-- ==== Sys2Proof/Tests/Slice0.lean ====
section
/-! SUPPORT. Slice0.lean: the model's own tests. The witness theorems show that the hypotheses of each statement can be met
together; the test theorems check one command or one operation against a value the manual gives. -/

namespace Sys2Proof.Tests

open Sys2Proof.Machine

/-! ## Small states and bytes -/

/-- The part after reset with messages on their way. -/
def sending (ms : List Msg) : State := { State.reset with net := ms }

/-- An untrailed frame with a zero check (only receivers test the check). -/
def plain (kind cls key : Nat) (payload : List Byte) : List Byte :=
  [BitVec.ofNat 8 (16 * kind + 1), BitVec.ofNat 8 (64 * cls)] ++ toBE 3 key ++ [17] ++ toBE 2 payload.length ++ payload ++
    [0, 0, 0, 0]

/-- A trailed frame with a zero check. -/
def marked (kind key seq mark : Nat) (payload : List Byte) : List Byte :=
  [BitVec.ofNat 8 (16 * kind + 1), 0x20] ++ toBE 3 key ++ [17] ++ toBE 2 payload.length ++ toBE 2 seq ++
    [BitVec.ofNat 8 mark, 0] ++ payload ++ [0, 0, 0, 0]

/-- A request payload with token 0x00000A01 and number 1. -/
def request (kind table count : Nat) (operands : List Byte) : List Byte :=
  toBE 4 0xA01 ++ toBE 2 1 ++ [BitVec.ofNat 8 kind, BitVec.ofNat 8 table, BitVec.ofNat 8 count] ++ operands

/-- The request entry of a payload from T. -/
def entryOf (p : List Byte) : RequestEntry := { side := .t, len := p.length, buf := plain 2 3 0xFFFF00 p }

/-- The part with one request waiting at the agent. -/
def asked (p : List Byte) : State := { State.reset with agt := { State.reset.agt with queue := [entryOf p] } }

/-- The same with a session held by token 0x00000A01 and a shadow status. -/
def askedIn (sh : ShadowStatus) (p : List Byte) : State :=
  { State.reset with
    agt :=
      { State.reset.agt with
        queue := [entryOf p], mode := .session, session := some { token := 0xA01, timer := some 30000 }, shadow := sh } }

/-- The record of 0x00B200: INBOUND, PASS-FIRST, W 8, rogue threshold 4, silence time 500 ms, strip set. -/
def inRecord : DirRecord :=
  { key := 0x00B200,
    fields := .inbound { mode := .passFirst, strip := true, window := 8, rogue := 4, silence := 500 },
    policer := none, pool := 0, cls := .keep }

/-- The record of 0x00A137: OUTBOUND on both lanes, class 2, pool 2, policer 5. -/
def outRecord : DirRecord :=
  { key := 0x00A137, fields := .outbound { l0 := true, l1 := true }, policer := some 5, pool := 2, cls := .fixed .c2 }

/-! ## WellFormed: each check refuses an ill-formed command -/

theorem test_wf_record_key : (Instr.silenceExpiry (.key 0)).wf = false ∧ (Instr.silenceExpiry (.key 1)).wf = true := by
  decide
theorem test_wf_hold_key : (Instr.holdTimerExpiry 0).wf = false ∧ (Instr.holdTimerExpiry 1).wf = true := by decide
theorem test_wf_grant : (Instr.grantRequest .agent).wf = false ∧ (Instr.grantRequest .merge).wf = true := by decide
theorem test_wf_reserve :
    (Instr.reserveGrantRequest .merge).wf = false ∧ (Instr.reserveGrantRequest .agent).wf = true := by decide
theorem test_wf_counter_entry :
    (Instr.counterEntryCreate .agent 1).wf = false ∧ (Instr.counterEntryDelete .merge 0).wf = false ∧
      (Instr.counterEntryDelete .replicator 1).wf = true := by decide
theorem test_wf_enqueue : (Instr.enqueueRequest .admission).wf = false ∧ (Instr.enqueueRequest .agent).wf = true := by decide
theorem test_wf_shadow :
    (Instr.shadowCreateAnswer .merge).wf = false ∧ (Instr.shadowWriteAnswer .agent).wf = false ∧
      (Instr.shadowDiscardAnswer (.receiver .t)).wf = false ∧ (Instr.shadowCreateAnswer .egress).wf = true := by decide
theorem test_wf_answers :
    (Instr.ownerReadAnswer .agent).wf = false ∧ (Instr.restartDone .agent).wf = false ∧
      (Instr.swapDone .classifier).wf = false ∧ (Instr.reconciliationDone .egress).wf = false ∧
      (Instr.swapDone .admission).wf = true := by decide
theorem test_wf_detail :
    (Instr.noticeRaise .poolExhausted 8).wf = false ∧ (Instr.noticeRaise .sessionEnd 1).wf = false ∧
      (Instr.noticeRaise .laneChange 2).wf = false ∧ (Instr.noticeRaise .crossedLane 2).wf = false ∧
      (Instr.noticeRaise .unknownStream 0).wf = false ∧ (Instr.noticeRaise .laneChange 257).wf = true := by decide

————————

- Assignment:
Each line above that contains the string "shadowCreateAnswer" should be copied.

- Answer for the task:
    (Instr.shadowCreateAnswer .merge).wf = false ∧ (Instr.shadowWriteAnswer .agent).wf = false ∧
      (Instr.shadowDiscardAnswer (.receiver .t)).wf = false ∧ (Instr.shadowCreateAnswer .egress).wf = true := by decide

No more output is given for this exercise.